Dylan Anderson/Steamboat Pilot & Today
After installing a soil moisture monitoring station near Stagecoach Reservoir last year, the groups behind that effort have secured money to build eight more stations in the Yampa Valley over the next two years.
The stations could help fill a gap in the data available that water managers, forecasters and water users need to make decisions that are getting increasingly harder because of climate change.
“Our snow-to-flow patterns have been changing considerably in recent years and monitoring soil moisture data is an important step toward a better understanding of how water in our basin is changing due to changing climate,” said Michelle Stewart, executive director of the Yampa Valley Sustainability Council, in a statement.
In addition to the sustainability council, project partners include the Center for Western Weather and Water Extremes, Upper Yampa Water Conservancy District and Colorado Mountain College.
Marty Ralph, director of the Center for Western Weather and Water Extremes, said the soil is the “fourth reservoir” for water that has often been left out of data collection, with the other three being snow, rivers and reservoirs. This project fills that data gap, he said.
“It is envisioned as a pathfinder for the future,” Ralph said.
The data from the stations will inform scientists and water managers as they make decisions amid a 22-year drought that some top climate scientists are now referring to as aridification, or the gradual change from a wetter to drier climate.

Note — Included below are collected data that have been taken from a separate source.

-- ==== Sys2Proof/Machine/Start.lean ====
section
/-! DEFINITION. Start-up: its stages, the role decision, adoption, and where the write buffer comes from (R381, R412, R584, R638–R644,
R661, R667, R694). -/

namespace Sys2Proof.Machine

/-- Start-up stops (R642). [DESIGN CHOICE: log entry 106; DEDUCED: log entry 111] -/
def startFail (n : Nat) (s : State) : State := raise .bld E.bldStartFail 0xFF (setF F.bldStatStage 31 (setF F.bldStatFail n s))

/-! Stage 1: boot ROM, loader, Head Identity Record (R381, R382, R640–R642, R661). -/

/-- The images of a KIND that are read in turn: in a failed trial of that KIND the reserve copy alone (R661, R664).
[DEDUCED: log entry 113] -/
def candidates (kind : Nat) (s : State) : List FwImage :=
  if s.bld.fwSt = 6 && stagedKind s = kind then [reserveImage kind s] else [slotImage kind s, reserveImage kind s]

/-- The images read: up to the first that passes. -/
def imagesRead (kind : Nat) (s : State) : List FwImage :=
  let l := candidates kind s
  (l.takeWhile fun i => !passes kind i s) ++ (l.find? fun i => passes kind i s).toList

/-- Measure images into a register (R378, R381). [DEDUCED: log entry 111] -/
def measure (source mr event : Nat) (l : List FwImage) (s : State) : State :=
  forEach l (fun i t => mrTry source mr event (Config.sha384 (i.bytes.drop 512)) t) s

/-- The record's 256 bytes (R640). -/
def hirBytes (h : Hir) : List Byte :=
  toBytes 4 h.magic ++ toBytes 2 h.version ++ toBytes 1 h.head ++ toBytes 1 h.flags ++ toBytes 8 h.dsn ++ (h.board ++ zeros 32).take 32 ++
  toBytes 2 h.ssvid ++ toBytes 2 h.ssid ++ toBytes 6 h.macBase ++ toBytes 2 h.portUse ++ toBytes 2 h.dimmGib ++ toBytes 2 h.vaultGib ++
  zeros 188 ++ toBytes 4 h.crc

/-- The case of R642 that a record gives. [DEDUCED: log entry 111] -/
def hirFault (h : Hir) (s : State) : Option Nat :=
  if !h.readable || h.magic != 0x49484B48 || h.version != 1 || !crcAt (hirBytes h) 256 then some 2
  else if h.head != s.pins.headSel then some 3
  else if h.dsn != s.bld.dsn then some 4
  else if h.flags % 2 = 0 then some 7
  else none

/-- The record is latched: the fabric ports take their addresses (R640). [DEDUCED: log entry 111] -/
def hirLatch (h : Hir) (s : State) : State :=
  forEach (List.range 4) (fun n t =>
    let a := (h.macBase + n) % 2 ^ 48
    loadF (F.fabMacLoMac n) (a % 2 ^ 32) (loadF (F.fabMacHiMac n) (a / 2 ^ 32) t)) { s with bld.hir := some h }

/-- SEC's self-tests, and the boot flash as SFDP shows it: mode and clock are what is fitted, free values (R382, R641).
[DESIGN CHOICE: log entry 10; DEDUCED: log entry 111] -/
def selfTests (s : State) : State :=
  let s := flagF F.secStatDevkeyOk s.sec.devKey (flagF F.cryWrapDevkeyOk s.sec.devKey (flagF F.secStatAttkeyOk s.sec.attKey s))
  let a := drawNat (flagF F.secStatJtagLocked (!s.bld.jtagOk) s)
  let b := drawNat a.2
  setF F.bldSpiMode (a.1 % 4) (setF F.bldSpiMhz (b.1 % 201) b.2)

Dylan Anderson/Steamboat Pilot & Today
“The data will be invaluable,” said Andy Rossi, general manager of the Upper Yampa District. “This network will help close a data gap in the Yampa River Basin and serve as a useful tool for water managers in our basin and beyond.”
Madison Muxworthy with the Yampa Valley Sustainability Council said they intend to start installing at least two of the stations this summer in areas they have identified as high priorities.

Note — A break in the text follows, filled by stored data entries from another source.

-- ==== Sys2Proof/Safety.lean ====
section
/-! DEFINITION. What counts as a safe run, and the conditions that the statements about commands name. -/

namespace Sys2Proof.Machine

/-- The step from `s` answers a next state. -/
def Goes (s : State) : Prop := ∃ t, step s = .next t

/-- Every state within `k` steps answers a next state. -/
def Safe : Nat → State → Prop
  | 0, _ => True
  | k + 1, s => ∃ t, step s = .next t ∧ Safe k t

/-- The I/O command `c` of handle `h` is fetched with this opcode, and none of the checks that every I/O command meets
stops it: no sanitize, its namespace `x` exists for its tenant and is owned here, not being deleted or formatted, its
group not changing, its length, range, reservation, protection, key and capacity in order (R174, R222–R226, R235, R237,
R241, R245). -/
def ioClear (h opc : Nat) (n : Need) (c : Cmd) (x : Namespace) (s : State) : Bool :=
  ioReady h opc s == some c && !sanActive s && s.hqe.sanFail.isNone && nsOf c.sqe.nsid s == some x && x.deleting.isNone &&
  !(c.ctl.any fun k => tenantOf k s != x.tenant) && x.format.isNone && !((groupOf x.group s).any fun g => g.change) && ownsNs x s &&
  decide (c.sqe.len ≤ 0x200000) && (!n.range || decide (c.sqe.slba + c.sqe.nlb ≤ x.nsze)) &&
  !(n.resv.any fun w => resvConflict x.resv (hostOf c s) w) && !(n.resv == some true && x.protect) &&
  (!n.key || keyReady x s) && !(n.cap && (s.ftu.admitStop || s.par.blocked.contains x.layout))

/-- The frame `f` of type `typ` and direction `dir` on connection `conn` passes R547: its connection `r` is up, its stream `x` takes
frames of that direction, and its header, sequence number and MAC are right (R544, R545, R547). -/
def frameOk (conn typ dir : Nat) (f : Frame) (r : ReplConn) (x : Stream) (s : State) : Bool :=
  (s.repl.conns.find? (fun r => r.conn == conn && r.up) == some r && streamOf r.slot s == some x && x.body.target == (dir == 0) &&
   f.magic == frameMagic && f.version == 1 && f.streamId == x.body.streamId && f.dir == dir && f.fseq == r.rxSeq + 1 &&
   decide (f.payload.length ≤ 1114112)) && macOk x.mac r.nonce typ f

/-- The state in which the effect of such a frame happens: it is counted, and its FSEQ and arrival are noted. -/
def frameTaken (conn : Nat) (f : Frame) (s : State) : State :=
  let s := count .eph 0x05 1 s
  { s with repl.conns := modAll (fun c => c.conn == conn) (fun c => { c with rxSeq := f.fseq, lastRx := s.now }) s.repl.conns }

end Sys2Proof.Machine
end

“Starting this summer, we will install two to four of them. By the end of next year, we will have all eight of them,” Muxworthy said. “We have a rough idea on some locations that we want to prioritize first in the basin.”

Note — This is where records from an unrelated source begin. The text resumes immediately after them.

/-- A TROYS_WRITE or TROYS_MSG packet on a link that is up, with its HCRC and the next CSEQ of its channel, has its effect
and is acknowledged; with a bad HCRC it is answered NAK 2, out of order NAK 3, and a write past its window's active
size NAK 1 (R556–R558, R562). TROYS_ACK frees the packets it covers, grants credit and journals the clauses among
them; TROYS_NAK resends, or with WINDOW is a Class 2 fault of the link (R558, R562). The first link up sends a JOIN
record and ends severance (R554, R565, R576). A link down is looked at for detection (R577). WIN_COMMIT makes the
eight standby windows of the link active and advances WIN_SEQ (R561). A write into the mirror half leaves every page
of every window as it was, but the pages it touches. The model's own choices of log entries 23, 76, 77, 78, 79, 80,
81, 82, 86 enter its clauses. -/
def Obligations.PairPacketsFillTheMirrorHalf : Prop :=
  (∀ (link : Nat) (pkt : Pkt) (data : List Byte) (s : State), halted s = false →
    getF (F.tlLinkStatUp link) s = 1 → blockDown (.tl link) s = false → s.pair.joined = true → pkt.hcrcOk = true →
    pkt.typ = 1 → (pkt.ch = 0 ∨ pkt.ch = 1 ∨ pkt.ch = 5) → pkt.win ≤ 7 → data.length = pkt.len →
    (tget s.pair.wins (link * 8 + pkt.win) { base := 0, size := 0 }).size ≠ 0 →
    pkt.offset + pkt.len ≤ 4096 * (tget s.pair.wins (link * 8 + pkt.win) { base := 0, size := 0 }).size →
    pkt.cseq = (chanOf pkt.ch s).taken + 1 →
      let t := count (.tl link) 0x04 (32 + pkt.len) (count (.tl link) 0x02 1 s)
    exec (.troysWrite link pkt data) s = .next (onLink link (.ack pkt.ch pkt.cseq)
      (writeTaken pkt data (putChan pkt.ch { chanOf pkt.ch t with taken := pkt.cseq } t)))) ∧
  (∀ (link : Nat) (pkt : Pkt) (data : List Byte) (s : State), halted s = false →
    getF (F.tlLinkStatUp link) s = 1 → blockDown (.tl link) s = false → s.pair.joined = true → pkt.hcrcOk = true →
    pkt.typ = 1 → (pkt.ch = 0 ∨ pkt.ch = 1 ∨ pkt.ch = 5) → pkt.win ≤ 7 → data.length = pkt.len →
    4096 * (tget s.pair.wins (link * 8 + pkt.win) { base := 0, size := 0 }).size < pkt.offset + pkt.len →
      exec (.troysWrite link pkt data) s = .next (onLink link (.nak pkt.ch pkt.cseq 1) (count (.tl link) 0x04 (32 + pkt.len) (count (.tl link) 0x02 1 s)))) ∧
  (∀ (link : Nat) (pkt : Pkt) (msg : PeerMsg) (s : State), halted s = false → getF (F.tlLinkStatUp link) s = 1 →
    blockDown (.tl link) s = false → s.pair.joined = true → pkt.hcrcOk = true → pkt.typ = 4 →
    (pkt.ch = 2 ∨ pkt.ch = 3 ∨ pkt.ch = 4) → pkt.cseq = (chanOf pkt.ch s).taken + 1 →
      let t := count (.tl link) 0x04 (32 + pkt.len) (count (.tl link) 0x02 1 s)
    exec (.troysMsg link pkt msg) s = .next (onLink link (.ack pkt.ch pkt.cseq)
      (peerMsg msg (putChan pkt.ch { chanOf pkt.ch t with taken := pkt.cseq } t)))) ∧
  (∀ (link : Nat) (pkt : Pkt) (msg : PeerMsg) (s : State), halted s = false → getF (F.tlLinkStatUp link) s = 1 →
    blockDown (.tl link) s = false → pkt.hcrcOk = false → pkt.typ = 4 → (pkt.ch = 2 ∨ pkt.ch = 3 ∨ pkt.ch = 4) →
      exec (.troysMsg link pkt msg) s = .next (onLink link (.nak pkt.ch ((chanOf pkt.ch s).taken + 1) 2) (count (.tl link) 0x04 (32 + pkt.len) (count (.tl link) 0x02 1 s)))) ∧
  (∀ (link : Nat) (pkt : Pkt) (msg : PeerMsg) (s : State), halted s = false → getF (F.tlLinkStatUp link) s = 1 →
    blockDown (.tl link) s = false → s.pair.joined = true → pkt.hcrcOk = true → pkt.typ = 4 →
    (pkt.ch = 2 ∨ pkt.ch = 3 ∨ pkt.ch = 4) → (chanOf pkt.ch s).taken + 1 < pkt.cseq →
      exec (.troysMsg link pkt msg) s = .next (onLink link (.nak pkt.ch ((chanOf pkt.ch s).taken + 1) 3) (count (.tl link) 0x04 (32 + pkt.len) (count (.tl link) 0x02 1 s)))) ∧
  (∀ (ch cseq credit n : Nat) (x : Sent) (s : State), halted s = false → troysUp s = true →
    s.pair.joined = true → s.pair.sent = [x] → x.ch = ch → x.cseq ≤ cseq → x.link < 2 → x.what = .clause n →
      exec (.troysAck ch cseq credit) s = .next (clausesAcked (n + 1) (pumpCh ch
      (putChan ch { chanOf ch s with credit := some credit } { s with pair.sent := [] })))) ∧
  (∀ (ch cseq credit : Nat) (s : State), halted s = false → troysUp s = true → s.pair.joined = true →
    s.pair.sent.all (fun x => x.ch != ch || decide (cseq < x.cseq)) = true →
      exec (.troysAck ch cseq credit) s = .next (pumpCh ch (putChan ch { chanOf ch s with credit := some credit } s))) ∧
  (∀ (link ch cseq : Nat) (s : State), halted s = false → getF (F.tlLinkStatUp link) s = 1 →
      exec (.troysNak link ch cseq 1) s = .next (tlDown link (raise (.tl link) E.tlWindowNak 0xFF s))) ∧
  (∀ (link ch cseq k : Nat) (s : State), halted s = false → getF (F.tlLinkStatUp link) s = 1 → (k = 2 ∨ k = 3) →
      exec (.troysNak link ch cseq k) s = .next (resend (fun x => x.ch == ch && decide (cseq ≤ x.cseq)) s)) ∧
  (∀ (link sp w : Nat) (s : State), halted s = false → getF (F.tlLinkStatUp link) s = 0 → troysUp s = false →
    blockDown (.tl link) s = false → getF (F.tlLinkCtrlTxOff link) s = 0 → (sp = 5 ∨ sp = 6) → (w = 8 ∨ w = 16) →
    s.pair.joined = false →
      let t := setF (F.tlLinkStatSpeed link) (min sp (getF (F.tlLinkCtrlMaxSpeed link) s)) (setF (F.tlLinkStatWidth link) (min w (getF (F.tlLinkCtrlMaxWidth link) s)) s)
    let u := setInt (.tl link) I.tlLinkUp (setF (F.tlLinkStatFlit link) 1 (setF (F.tlLinkStatUp link) 1 t))
    exec (.troysLinkUp link sp w) s = .next (forEach (List.range 6) pumpCh (peerAna (onLink link .join (setF F.mirPairStatSevered 0 u))))) ∧
  (∀ (link : Nat) (s : State), halted s = false →
      exec (.troysLinkDown link) s = .next (detectSilent (tlDown link s))) ∧
  (∀ (link w : Nat) (s : State), halted s = false → getF (H.pwrState (.tl link)) s ≠ 2 →
    getF (H.state (.tl link)) s ≠ 5 → w < 8 →
      ∃ t, exec (.winCommit link) s = .next t ∧
      (tget? t.pair.wins (link * 8 + w)).map (fun x => (x.base, x.size)) = some (bankF (F.tlWinBaseLoBaseLo link) w 0 s + 0x100000000 * bankF (F.tlWinBaseHiBaseHi link) w 0 s, bankF (F.tlWinSizeSize link) w 0 s) ∧
      getF (F.tlWinCtrlWinSeq link) t = (getF (F.tlWinCtrlWinSeq link) s + 1) % 65536) ∧
  (∀ (w off v pg : Nat) (d : List Byte) (s : State), pg < 2 ^ 24 → off < 2 ^ 36 - 4096 → d.length ≤ 4096 →
    (v ≠ w ∨ (pg ≠ off / 4096 ∧ (pg ≠ off / 4096 + 1 ∨ d.length ≤ 4096 - off % 4096))) →
      mirPage v pg (mirWrite w off d s) = mirPage v pg s) ∧
  (∀ (w off : Nat) (d : List Byte) (s : State), d.length ≤ 4096 - off % 4096 →
      mirPage w (off / 4096) (mirWrite w off d s) = overlay (mirPage w (off / 4096) s) (off % 4096) d)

The station installed near Stagecoach includes a soil moisture monitor that takes measurements at six different depths down to 40 inches. The station also detects wind speed and direction, precipitation, snow depth, temperature, relative humidity, air pressure and solar radiation.
The next eight stations will be part of a network of 25 stations throughout the Yampa Valley.
“We’re filling data gaps,” Muxworthy said. “As part of our two-year process leading up to this, we did a basin analysis where we had talked to some key local stakeholders in the basin to identify their needs for water management and where they saw gaps.”
The $860,000 in funding secured comes largely from the Colorado Water Conservation Board through its Water Plan Grant funding program. The partners also got about $140,000 from the Colorado River District and the Upper Yampa Water Conservancy District is pitching in $100,000.
Colorado Mountain College will partner to provide training for students interested in a career in climate monitoring and instrument maintenance, and college officials are viewing the network’s expansion as an important part of developing pathways for students to find careers in water.
“Student engagement with this network is essential to the recruitment and development of our future western water workforce,” said Nathan Stewart, a professor of ecosystem science and sustainability at the college.